I hope—my hope is that the U.S. will see the light of day and drop its investigation of Julian Assange, stop persecuting truth tellers. Unfortunately, so far that’s a hope. Recently, within the last few weeks, actually, the Department of Justice admitted in court-filed papers that they were still undergoing or involved in a criminal investigation in both the National Security Division of the Department of Justice as well as the criminal division of WikiLeaks in Julian Assange. I have no doubt what will happen if Julian Assange leaves that embassy. Obviously, he’ll be sent to Sweden, and then he will be on a one-way ticket United States and persecution here. The clear goal of Sweden, the U.K., and the United States is to stop WikiLeaks, to stop Julian Assange, to stop whistleblowers and publishers.

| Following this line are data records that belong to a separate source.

/-- `coll` and `coll.arrival` (R417 to R419). [DEDUCED, assumption log 28] -/
def collBody (arrival : Bool) (x : Ctx) (m : Mach) : R Mach := do
  let (m, b) ← uniformLoad m x (opA x 15 x.low).toNat 64 8
  match collBad b with
  | some o => .error (fieldBad (0x400 + o))
  | none =>
    let d := collDesc b
    let size := collSize d.ty
    let len := d.w * size
    let buf (va : Nat) : List Acc := { lane := x.low, va := va, size := size } :: (pagesOf va len).map (fun a => { a with lane := x.low })
    let (m, _) ← checkAll m (whoOf m.cur) 1 true (buf d.sbuf)
    let (m, _) ← checkAll m (whoOf m.cur) 2 true (buf d.dbuf)
    let job := m.cur.job
    sbRoom m m.cur.core [.mem job d.sbuf len, .mem job d.dbuf len]
    let w : Who := { core := 352 + dieOf m.cur.core, job := job, sup := false, op := crewOp m.cur }
    let held := heldLines m w [(d.sbuf, len)]
    if 16 ≤ (m.cur.tickets.filter (fun t => t.status.isNone)).length then .error (.stall .tickets id)
    else if !held.isEmpty then .error (.stall .hostLine (snoopSide held))
    else if copyBusy m w [(d.sbuf, len), (d.dbuf, len)] then .error (.stall .engine (queueAt []))
    else
      let noDom := d.dom && (match m.job job with | some j => j.domain.isNone | none => true)
      match engineBytes w len m d.sbuf with
      | .later _ => .error (.stall .aperture (fun m0 => match engineBytes w len m0 d.sbuf with | .later m1 => m1 | _ => m0))
      | got =>
      let (bs, bad, m) := match got with | .data bs m => (bs, false, apUsed m w.op) | _ => ([], true, apUsed m w.op)
      let (op, m) := m.newOp
      let id := ticketOf m.cur
      let t : Ticket := { id := id, job := job, key := d.key, status := if noDom then some 6 else none, consumed := false }
      let m : Mach := { m with cur := sSet { m.cur with tickets := m.cur.tickets ++ [t] } (runBase x.f.d) (w64 id) tRAW }
      let p : Contrib := { op := op, src := none, tid := m.cur.tid, launch := m.cur.launch, ticket := id, level := d.level, block := d.block, dbuf := d.dbuf,
                           bad := bad, data := toElems size d.w bs }
      if noDom then .ok m
      else if combinesHere m job d.dom then .ok (collArrive m job arrival d p)
      else .ok (collSend m job arrival d p)

/-- `cwait` (R420). [DEDUCED, assumption log 28] -/
def cwaitBody (x : Ctx) (m : Mach) : R Mach :=
  let id := (opA x 6 x.low).toNat
  if m.cur.tickets.any (fun t => t.id == id && !t.consumed) then .ok (park m m.cur.tid (.coll id x.f.d)) else .ok (putI64 x (refused 5) m)

/-! ### Landing bindings (R421) and channel queries (R422) -/

/-- `lbase` (R421). [DEDUCED, assumption log 29] -/
def lbaseBody (x : Ctx) (m : Mach) : R Mach :=
  let k := match x.f.b with | .imm k => k.toNat | _ => 0
  let other := match (m.core m.cur.core).landing with | some b => b.tid != m.cur.tid | none => false
  match x.f.a with
  | .imm _ => .ok (if other then putI64 x (refused 1) m else putI64 x 0 (m.modCore m.cur.core (fun c => { c with landing := none })))
  | _ =>
    if other then .ok (putI64 x (refused 1) m)
    else .ok (putI64 x 0 (m.modCore m.cur.core (fun c => { c with landing := some { base := opA x 15 x.low, hnd := k, tid := m.cur.tid } })))

def bqueryBody (x : Ctx) (m : Mach) : R Mach :=
  let c := (opA x 6 x.low).toNat
  let q := chanGet m (c / 64) (c % 64)
  let v := if 511 < c then 0 else match modeOf x.f with | 0 => q.accepted | 1 => q.stamped | _ => q.queue.length
  .ok (putI64 x (w64 v) m)

/-- The first core, by number, whose landed payload can be counted: the arrival on the handle its crew has bound (R46, R421). Where the
binding has ended since the payload landed, the signal is dropped and the copy's stamp carries no error: R46 speaks of a binding that is absent when
the copy lands only. [DESIGN CHOICE, assumption log 29] -/
def landingStep (m : Mach) : Mach :=
  let try1 (core : Nat) : Option Mach :=
    match (m.core core).landed with
    | [] => none
    | (chan, op) :: rest =>
      let gone := m.modCore core (fun k => { k with landed := rest })
      let moved : Option Mach :=
        match (m.core core).landing with
        | none => some gone
        | some b =>
          match m.crew b.tid with
          | none => some gone
          | some c => (arriveAt gone (hGet c b.hnd) bareCon).map (fun r => groupTidy r.2 (hGroup (hGet c b.hnd)))
      moved.map (fun m =>
        let die := chan / 64
        let ch := chan % 64
        match (chanGet m die ch).queue with
        | k :: _ =>
          if k.op = op then
            let left := k.signals.filter (· != core)
            let m := headMod m die ch (fun k => { k with signals := left })
            if left.isEmpty then bteKick m die ch else m
          else m
        | [] => m)
  let m := (m.cores.findSome? (fun e => try1 e.1)).getD m
  -- an arrival that must wait for its phase is tried again
  if m.cores.any (fun e => !e.2.landed.isEmpty) then m.dueOnce .landingArrival else m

Our goal as people who care about the world, who care about what our governments do, must also be clear: it’s time to end the travesty of having Julian Assange in the Ecuadorian Embassy. It’s time to get him out of the embassy and to the asylum he deserves in Ecuador, for Julian Assange’s work and WikiLeaks deserves our unending thanks. So our next goal, really, is in a year from now to not have to give another report like this, but to be able to talk to Julian Assange living in Ecuador.

WORONCZUK: Okay. Michael Ratner, thank you so much for that report.

RATNER: Thank you for having me.

WORONCZUK: And thank you for joining us on The Real News Network.